At trial, the defence raised a constitutional issue, alleging that the Crown prosecutors had failed to disclose evidence to the defence. After hearing submissions from Crown and defence, the trial judge agreed that the Crown had infringed O'Connor's constitutional right to full disclosure, and entered a stay of proceedings. The Crown appealed from that decision. In 1994, the British Columbia Court of Appeal unanimously allowed the Crown's appeal and ordered a retrial. O'Connor appealed to the Supreme Court of Canada, but in 1995 the Supreme Court upheld the decision of the British Columbia Court of Appeal and confirmed the order for a new trial, in R v O'Connor.

At the second trial, in 1996, O'Connor was acquitted on two of the charges, but convicted of rape and indecent assault of two young Indigenous women that occurred at St. Joseph's Residential School. Justice Wally Oppal sentenced O'Connor to two-and-a-half years in prison; he served six months of his sentence before being released on $1,000 bail pending an appeal in 1997.

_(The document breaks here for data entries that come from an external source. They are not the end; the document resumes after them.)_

-- ==== Sys2Proof/Tests/Slice0.lean ====
section
/-! SUPPORT. Tests of the model: states that meet the hypotheses of each obligation, clause by clause; a term that each check of
well-formedness refuses; and the worked examples of the spec. -/

namespace Sys2Proof.Tests

open Sys2Proof Sys2Proof.Machine Sys2Proof.Claims

set_option linter.unusedVariables false

/-- Firmware of interface version 1. -/
def fw : Bundle := ⟨100, true, true, 1, 1, 0, 0, 1, 0, 1, 1, 2, 1, 7⟩
/-- A running ring of 16 descriptors and 32 records. -/
def ringOn : Ring := { Ring.init with st := .running }
/-- An enabled notice ring. -/
def ntcOn : NoticeRing := { NoticeRing.init with en := true }
/-- A level-1 District that function 0 of H0 owns, with 1,000 pages of quota. -/
def dist : District :=
  { st := .inService, level := 1, strength := 0, tiered := false, conf := false, fgroup := 0, engines := 0, shares := 0xFF, priority := 0,
    trkLimit := 64, copyQuota := 100, staging := 10, residentMax := 1000, flashQuota := 0, fcopyQuota := 0, owner := 0, epoch := 1,
    nextVersion := 1, dramInstalled := false, flashInstalled := false, busyCmd := none, convCmd := none, convNext := 0, convDone := 0,
    convTo := 0, energyMetered := 0, energyEst := 0, energyFrom := 0, spaceTold := false, waitTold := false }
/-- A pool that serves: PF 0 of H0 holds the token, its ring 0 runs, and both PFs take notices. -/
def up : State := { State.reset with
  host := { State.reset.host with token := some 0, rings := [(0, ringOn)], ntc := [(0, ntcOn), (256, ntcOn)], anyRing := true }
  dram := { State.reset.dram with
    geom := ⟨0, true, 64, 3, 16, 1, 1⟩, chans := (List.range 16).map fun m => (m, { ChanSt.init with inService := true, mode := 2 }) }
  avail := { State.reset.avail with
    avs := ((List.range 8).map fun n => (n, { Av.init with role := .serving, share := some n })) ++ [(8, { Av.init with role := .spareReady })]
    shares := (List.range 8).map fun n => (n, { ShareSt.init with st := .opened }) }
  boot := { State.reset.boot with fwReady := true, memReady := true, trained := true, fw := some fw } }
/-- A command of ring 0. -/
def cmd (op d : Nat) (p0 p1 p2 p3 p4 p5 : Nat := 0) : Cmd := ⟨0, ⟨op, 1, d, 7, 0, p0, p1, p2, p3, p4, p5, false⟩⟩
/-- A command of ring 0 that uses a buffer. -/
def cmdB (op d : Nat) (p0 p1 p2 p3 p4 p5 : Nat := 0) : Cmd := ⟨0, ⟨op, 1, d, 7, 0x10000, p0, p1, p2, p3, p4, p5, false⟩⟩
/-- The pool with another ring 0. -/
def ringW (r : Ring) : State := { up with host := { up.host with rings := [(0, r)] } }
/-- The pool with another notice ring of PF 0 of H0. -/
def ntcW (n : NoticeRing) : State := { up with host := { up.host with ntc := [(0, n), (256, ntcOn)] } }
/-- A record of command 7. -/
def rec7 : Record := ⟨7, 0, 0, 0, false, false, false, 1, 0, 0, 0, 5⟩
/-- The pool with District 5. -/
def upD (x : District) : State := { up with maps := { up.maps with districts := [(5, x)] } }
/-- Port 3 with a change. -/
def portW (p : LinkPort) : State := { up with net := { up.net with ports := [(3, p)] } }
/-- The pool with a register set. -/
def regW (rs : Table Word) : State := { up with regs := { up.regs with act := rs } }
/-- An active link port with credits. -/
def linkUp : LinkPort := { up.jl 3 with st := 5, width := 3, rev := 1, partner := 9, credits := [(0, 64), (2, 64), (4, 64), (6, 64), (8, 64)] }
/-- A REQ message of one cell to node 9. -/
def msg9 : Msg := ⟨0, 0, 9, 5, 0, 1, 0, 4, 0⟩
/-- A leaf of one page at frame 100. -/
def leaf : Leaf := ⟨0, false, true, false, 100, 1, false, none, false, false⟩
/-- A window of District 5 on its first page, with every permission. -/
def win : Window := { winOf 0x538 0 0 with r := true, w := true, a := true }
/-- The pool with District 5, window 1 on its first page, and the page's first line in the line cache. -/
def upM : State := { upD dist with
  maps := { (upD dist).maps with windows := [(1, win)], pages := [(5 * 2 ^ 36, leaf)], nextFrame := 200, frames := 100000 }
  mem := { up.mem with cells := [(409600, 3), (409663, 9)], cache := [(6400, ⟨3, false, false, false⟩)] } }
/-- A read of 64 bytes of window 1 by node 9. -/
def reqR : Req := ⟨9, 4, 1, 0, 2, false, false, 0, 0, 64, 0, 0, 0, 0, 0, [], false⟩
/-- An atomic on 4 bytes. -/
def reqA : Req := { reqR with cells := 3, length := 0, offset := 60, size := 4, operand := 7 }
/-- A write of a line. -/
def reqW : Req := { reqR with cells := 6, length := 0, mask := 0xF0, data := 0x1234567890 }

namespace Registers

/-- The hypotheses of `RegisterWrites`, clause by clause. -/
theorem witness_registerWrites :
    (∃ (s : State) (port : HPort) (fn off : Nat) (val : Word) (r : RegD), PortFree s port off ∧ fn % 256 = 0 ∧
      s.host.token = some port.val ∧ Plain off ∧ regAt off = some r ∧ r.paired = false ∧ r.shadowed = false ∧ r.rangeOk val = true ∧
      r.relOk val = true ∧ s.frozen off val = false) ∧
    (∃ (s : State) (port : HPort) (fn off : Nat) (val : Word) (r : RegD), PortFree s port off ∧ fn % 256 = 0 ∧
      s.host.token = some port.val ∧ off % 4 = 0 ∧ (¬(0x40 ≤ off ∧ off < 0x50)) ∧ (¬(0x20000 ≤ off ∧ off < 0x22010)) ∧ (¬(0x30000 ≤ off ∧
      off < 0x3001C)) ∧ off ≠ 0x10000 ∧ companionOf off = false ∧ regAt off = some r ∧ r.paired = false ∧ r.shadowed = true) ∧
    (∃ (s : State) (port : HPort) (fn off : Nat) (val : Word), PortFree s port off ∧ fn % 256 = 0 ∧ s.host.token ≠ some port.val ∧
      off ≠ 0x10000 ∧ (¬(0x40 ≤ off ∧ off < 0x50)) ∧ (¬(0x20000 ≤ off ∧ off < 0x22010)) ∧ (¬(0x30000 ≤ off ∧ off < 0x3001C))) :=
  ⟨⟨up, 0, 0, 0x10144, 0x1F0, reg1 0x10144 0x140 [fCov 8 8, fCov 7 0 [(1, 255)]], by unfold PortFree Plain; decide⟩,
   ⟨up, 0, 0, 0x140008, 0x3021, reg1 0x140008 0x2013 [fSh 14 12, fSh 10 8, fSh 6 4, fSh 2 0], by unfold PortFree; decide⟩,
   ⟨up, 1, 0, 0x10144, 0x1F0, by unfold PortFree; decide⟩⟩

/-- The hypotheses of `PairGuard`, clause by clause. -/
theorem witness_pairGuard :
    (∃ (s : State) (port : HPort) (off : Nat) (val : Word) (r : RegD), PortFree s port off ∧ s.host.token = some port.val ∧ Plain off ∧
      regAt off = some r ∧ r.paired = true) ∧
    (∃ (s : State) (port : HPort) (off : Nat) (val : Word) (r : RegD) (g : Guard), s.mute = false ∧ s.boot.fwReady = true ∧
      s.regs.held.get (heldKey (port.val * 256) ((off + 0x1000) / 0x10000)) = none ∧ s.regs.guards.get port = some g ∧ g.off = off ∧
      g.val = val ∧ s.clock ≤ g.opened + 10000 ∧ Plain off ∧ regAt off = some r ∧ r.shadowed = false ∧ r.rangeOk val = true ∧
      r.relOk val = true ∧ ({ s with regs := { s.regs with guards := s.regs.guards.del port } } : State).frozen off val = false) ∧
    (∃ (s : State) (port : HPort) (g : Guard), s.regs.guards.get port = some g) :=
  ⟨⟨up, 0, 0x10180, 7200, reg1 0x10180 86400 [fPairCov 31 0 [(3600, 2592000)]], by unfold PortFree Plain; decide⟩,
   ⟨{ up with regs := { up.regs with guards := [(0, ⟨0x10180, 7200, 0⟩)] } }, 0, 0x10180, 7200, reg1 0x10180 86400 [fPairCov 31 0 [(3600,
     2592000)]], ⟨0x10180, 7200, 0⟩, by unfold Plain; decide⟩,
   ⟨{ up with regs := { up.regs with guards := [(0, ⟨0x10180, 7200, 0⟩)] } }, 0, ⟨0x10180, 7200, 0⟩, by decide⟩⟩

end Registers

namespace Setup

In March 1998, the B.C. Court of Appeal acquitted O'Connor on the charge of indecent assault, and ordered a new trial on one count of rape. However, three months later, in June, O'Connor participated in a seven-hour healing circle held at Esk'etemc, a Secwepemc First Nations community near Williams Lake (formerly known as Alkali Lake Band). During the healing circle, O'Connor formally apologized to his victims. The victims later reported a sense of closure they had not found in the prior trials. The Crown, having considered the impact of O'Connor's apology and the extent to which the trials had retraumatized his victims, decided to drop the remaining rape charge.

== Death and subsequent allegation ==
O'Connor died suddenly of a heart attack in Toronto on 24 July 2007.

In July 2021, a new sexual assault allegation against the now-deceased O'Connor surfaced. Ronald Wayne Petruk filed a suit with the Supreme Court of B.C. stating that O'Connor sexually assaulted Petruk and other teen boys with fellow priests at St. Joseph's Mission. The suit was ongoing of 2022.